The #version directive must be present in the first line of a shader and must be followed by a newline.


Furthermore you have to add a precision qualifier for the floating point variables to the fragment shader. eg:

"#version 300 es\n"+
"precision mediump float;\n"+

See OpenGL ES Shading Language 3.00 Specification - 4.5.4 Default Precision Qualifiers :

The fragment language has no default precision qualifier for floating point types.
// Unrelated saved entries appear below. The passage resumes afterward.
-- ==== Sys2Proof/Decode.lean ====
section
/-! DEFINITION. The packet decoder, total on every byte stream, and the encoder (30_encoding.md R61 to R69). -/

namespace Sys2Proof

open Sys2Proof.Machine (leNat le64 leBytes)

/-- What the decoder finds at a packet boundary (R66 to R68). -/
inductive Decoded where
  /-- A whole packet: its command and the bytes after its last byte. -/
  | packet (i : Instr) (rest : Bytes)
  /-- The opcode byte spells no command (R68); `rest` are the bytes after it. -/
  | illegal (op : Byte) (rest : Bytes)
  /-- The packet has begun and has not wholly arrived (R67). -/
  | incomplete
  /-- No byte has arrived. -/
  | empty
  deriving DecidableEq, Repr

/-- The opcode byte of each command (R62). -/
def Instr.opcode : Instr → Byte
  | .reset => 0x01
  | .write _ => 0x02
  | .sum64 => 0x03
  | .sumbe => 0x04
  | .hash _ => 0x05

/-- The rest of a packet of format CL after its opcode byte: LEN from the next eight bytes, little-endian, then LEN
payload bytes taken verbatim (R61, R64 to R66). -/
def decodeCL (command : Bytes → Instr) (bytes : Bytes) : Decoded :=
  if bytes.length < 8 then .incomplete
  else
    let len := (le64 (bytes.take 8)).toNat
    let body := bytes.drop 8
    if body.length < len then .incomplete
    else .packet (command (body.take len)) (body.drop len)

/-- The decoder at a packet boundary (R66): OP is compared as a whole byte (R62). -/
def decode : Bytes → Decoded
  | [] => .empty
  | op :: bytes =>
    if op = 0x01 then .packet .reset bytes
    else if op = 0x02 then decodeCL .write bytes
    else if op = 0x03 then .packet .sum64 bytes
    else if op = 0x04 then .packet .sumbe bytes
    else if op = 0x05 then decodeCL .hash bytes
    else .illegal op bytes

/-- The packet of a command (R61, R62, R64, R65). -/
def encode : Instr → Bytes
  | .reset => [0x01]
  | .write p => 0x02 :: (leBytes 8 p.length ++ p)
  | .sum64 => [0x03]
  | .sumbe => [0x04]
  | .hash p => 0x05 :: (leBytes 8 p.length ++ p)

/-- Number of bytes of a command's packet: 1 in format C0, `9 + LEN` in format CL (R61). -/
def Instr.packetBytes : Instr → Nat
  | .reset => 1
  | .write p => 9 + p.length
  | .sum64 => 1
  | .sumbe => 1
  | .hash p => 9 + p.length

/-- Where a byte stream leaves the decoder (R66 to R68, 70_reset_and_hazards.md R155). -/
inductive StreamEnd where
  | boundary
  | midPacket
  | illegal (op : Byte)
  deriving DecidableEq, Repr

/-- At most `fuel` packets of a byte stream, in order. -/
def decodeStreamAux : Nat → Bytes → List Instr × StreamEnd
  | 0, _ => ([], .boundary)
  | fuel + 1, bytes =>
    match decode bytes with
    | .packet i rest => (i :: (decodeStreamAux fuel rest).1, (decodeStreamAux fuel rest).2)
    | .illegal op _ => ([], .illegal op)
    | .incomplete => ([], .midPacket)
    | .empty => ([], .boundary)

/-- The decoder as a function from a byte stream to the commands it spells (R66), with what stands after the last whole
packet. Every packet has at least one byte, so the stream's length bounds their number. -/
def decodeStream (bytes : Bytes) : List Instr × StreamEnd := decodeStreamAux (bytes.length + 1) bytes

/-- The bytes of a table word: bit 0 of `w` is bit 0 of packet byte 0 (spec/opcode_table.json), every bit above `nbits`
is 0, and a packet of format CL goes on, with bytes of zero, to the end its LEN field gives. -/
def tableBytes (nbits w : Nat) : Bytes :=
  let v := w % 2 ^ nbits
  let op : Byte := BitVec.ofNat 8 v
  if op = 0x02 ∨ op = 0x05 then
    let head := leBytes (max 9 (nbits / 8)) v
    head ++ List.replicate (9 + (le64 ((head.drop 1).take 8)).toNat - head.length) 0
  else leBytes (max 1 (nbits / 8)) v

/-- The command the decoder reads from a word of the opcode table. -/
def decodeTableWord (nbits w : Nat) : Option Instr :=
  match decode (tableBytes nbits w) with
  | .packet i _ => some i
  | .illegal _ _ => none
  | .incomplete => none
  | .empty => none

end Sys2Proof
end

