-- ==== Sys2Proof/Tests/Slice0.lean ====
section
/-! SUPPORT. The model's own tests. Expected values are the spec's: the packets of 30_encoding.md R62 and R74, and the
worked values of 95_test_vectors.md (T<n>) and of the rules; none is the model's own answer. The witnesses at the end meet
the hypotheses of the statements. -/

namespace Sys2Proof.Tests

open Sys2Proof Sys2Proof.Machine

/-! ### Well-formedness: the one check, LEN fits in 64 bits (R64) -/

theorem test_wf_refuses_write_of_2_64_bytes : (Instr.write (List.replicate (2 ^ 64) 0)).wf = false := by
  simp only [Instr.wf, Instr.len, Instr.payload, List.length_replicate, Nat.lt_irrefl, decide_false]

theorem test_wf_refuses_hash_of_2_64_bytes : (Instr.hash (List.replicate (2 ^ 64) 0)).wf = false := by
  simp only [Instr.wf, Instr.len, Instr.payload, List.length_replicate, Nat.lt_irrefl, decide_false]

theorem test_wf_accepts_empty_write : (Instr.write []).wf = true := by decide

/-! ### Decoding: packets written out from R62, R64 and R74 -/

theorem test_decode_reset : decode [0x01, 0x03] = .packet .reset [0x03] := by decide

theorem test_decode_write_abc :
    decode [0x02, 0x03, 0, 0, 0, 0, 0, 0, 0, 0x61, 0x62, 0x63] = .packet (.write [0x61, 0x62, 0x63]) [] := by decide

theorem test_decode_sum64 : decode [0x03] = .packet .sum64 [] := by decide

theorem test_decode_sumbe : decode [0x04] = .packet .sumbe [] := by decide

theorem test_decode_hash_a : decode [0x05, 0x01, 0, 0, 0, 0, 0, 0, 0, 0x61, 0x04] = .packet (.hash [0x61]) [0x04] := by
  decide

/-- P7: payload bytes that look like commands are data. -/
theorem test_decode_payload_is_data :
    decodeStream [0x02, 0x04, 0, 0, 0, 0, 0, 0, 0, 0x01, 0x03, 0x05, 0x00, 0x03]
      = ([.write [0x01, 0x03, 0x05, 0x00], .sum64], .boundary) := by decide

/-- The whole stream of P1. -/
theorem test_decode_stream_p1 :
    decodeStream [0x03, 0x04, 0x05, 0, 0, 0, 0, 0, 0, 0, 0, 0x02, 0, 0, 0, 0, 0, 0, 0, 0, 0x03]
      = ([.sum64, .sumbe, .hash [], .write [], .sum64], .boundary) := by decide

/-- The LEN field is little-endian: 256 is `00 01 00 ..` (R74). -/
theorem test_encode_len_256 : leBytes 8 256 = [0x00, 0x01, 0, 0, 0, 0, 0, 0] := by decide

theorem test_decode_illegal_00 : decode [0x00] = .illegal 0x00 [] := by decide

theorem test_decode_illegal_06 : decode [0x06, 0x01] = .illegal 0x06 [0x01] := by decide

/-- P8: a packet that lacks its last byte. -/
theorem test_decode_incomplete : decode [0x02, 0x04, 0, 0, 0, 0, 0, 0, 0, 0x61, 0x62, 0x63] = .incomplete := by decide

theorem test_table_words :
    [1, 2, 3, 4, 5, 0].map (decodeTableWord 8)
      = [some .reset, some (.write []), some .sum64, some .sumbe, some (.hash []), none] := by decide

/-- A table word with a LEN of 2 is padded with payload bytes of zero. -/
theorem test_table_word_with_len : decodeTableWord 72 0x0205 = some (.hash [0, 0]) := by decide
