-- ==== Sys2Proof/Machine/Operands.lean ====
section
/-! DEFINITION. Operand forms and their arithmetic: the millisecond clock (spec/43_scheduler.md R157), the thresholds of
spec/60_exceptions.md R231, the legal lengths of a report (spec/42_queue.md R142), the decoding context of a state. -/

namespace Sys2Proof.Machine

/-- What decoding looks at, taken from a state. -/
def State.ctx (s : State) : DecodeCtx where
  pstate := s.pstate
  rxidx := s.rxidx
  activeMode := s.activeMode
  params := s.params

/-- A clock value as a register or a stamp of `TIME_W` bits holds it (10_state R20, R25 to R27; 20_memory R43, log 5). -/
def stamp (p : Params) (t : Nat) : Nat := t % 2 ^ p.timeW

/-- `elapsed(t, t0) = (t - t0) mod 2^TIME_W` (R157). -/
def elapsed (p : Params) (t t0 : Nat) : Nat := (t + (2 ^ p.timeW - t0 % 2 ^ p.timeW)) % 2 ^ p.timeW

/-- `MIN_INTERVAL_DONGLE_MS` (00_scope R6). -/
abbrev minIntervalDongleMs : Nat := 2

/-- `MIN_INTERVAL_BLE_MS` (00_scope R6). -/
abbrev minIntervalBleMs : Nat := 8

/-- `IDLE_WAKE_MS` (00_scope R6). -/
abbrev idleWakeMs : Nat := 10000

/-- `PAIR_WINDOW_MS` (00_scope R6). -/
abbrev pairWindowMs : Nat := 60000

/-- The minimum interval of the active mode (43_scheduler R158): 2 ms for the dongle, 8 ms for every other mode. -/
def minInterval (m : Mode) : Nat := if m = .dongle then minIntervalDongleMs else minIntervalBleMs

/-- A report length PUSH accepts (42_queue R142(b), log 15): `1 .. PAYLOAD_CAP`, and for a keyboard report 8. -/
def pushLenLegal (p : Params) (ty : ReportType) (n : Nat) : Bool :=
  decide (1 ≤ n) && decide (n ≤ p.payloadCap) && (decide (ty ≠ .keyboard) || decide (n = kbdPayloadLen))

/-- The rate limit holds a queued frame back at clock reading `t` (R156, R162). -/
def rateLimited (s : State) (t : Nat) : Bool :=
  decide (elapsed s.params t s.lastSendTime < minInterval s.activeMode)

/-- The line has been silent long enough for a wake burst (R156, R159): strictly more than 10000 ms. -/
def wakeDue (s : State) (t : Nat) : Bool :=
  decide (elapsed s.params t s.lastActivityTime > idleWakeMs)

/-- The pairing window has passed (44_link_ops R190): strictly more than 60000 ms (log 21). -/
def pairWindowOver (s : State) (t : Nat) : Bool :=
  decide (elapsed s.params t s.pairStartTime > pairWindowMs)

end Sys2Proof.Machine
end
Hence for float, floating point vector and matrix variable declarations, either the declaration must include a precision qualifier or the default float precision must have been previously declared.

You can display shader errors like this:

    GLES20.glAttachShader(program, vertexShader);
    GLES20.glAttachShader(program, pixelShader);
    GLES20.glLinkProgram(program);
    int[] linkStatus = new int[1];
    GLES20.glGetProgramiv(program, GLES20.GL_LINK_STATUS, linkStatus, 0);
    if (linkStatus[0] != GLES20.GL_TRUE) {
        GLES20.glDeleteProgram(program);
        throw new RuntimeException("Could not link program: "
                + GLES20.glGetProgramInfoLog(program));
    }

Was you able to display any color shape? There can be many reasons why shapes are not displayed. But if it's only matter of colors, it narrows down the search area.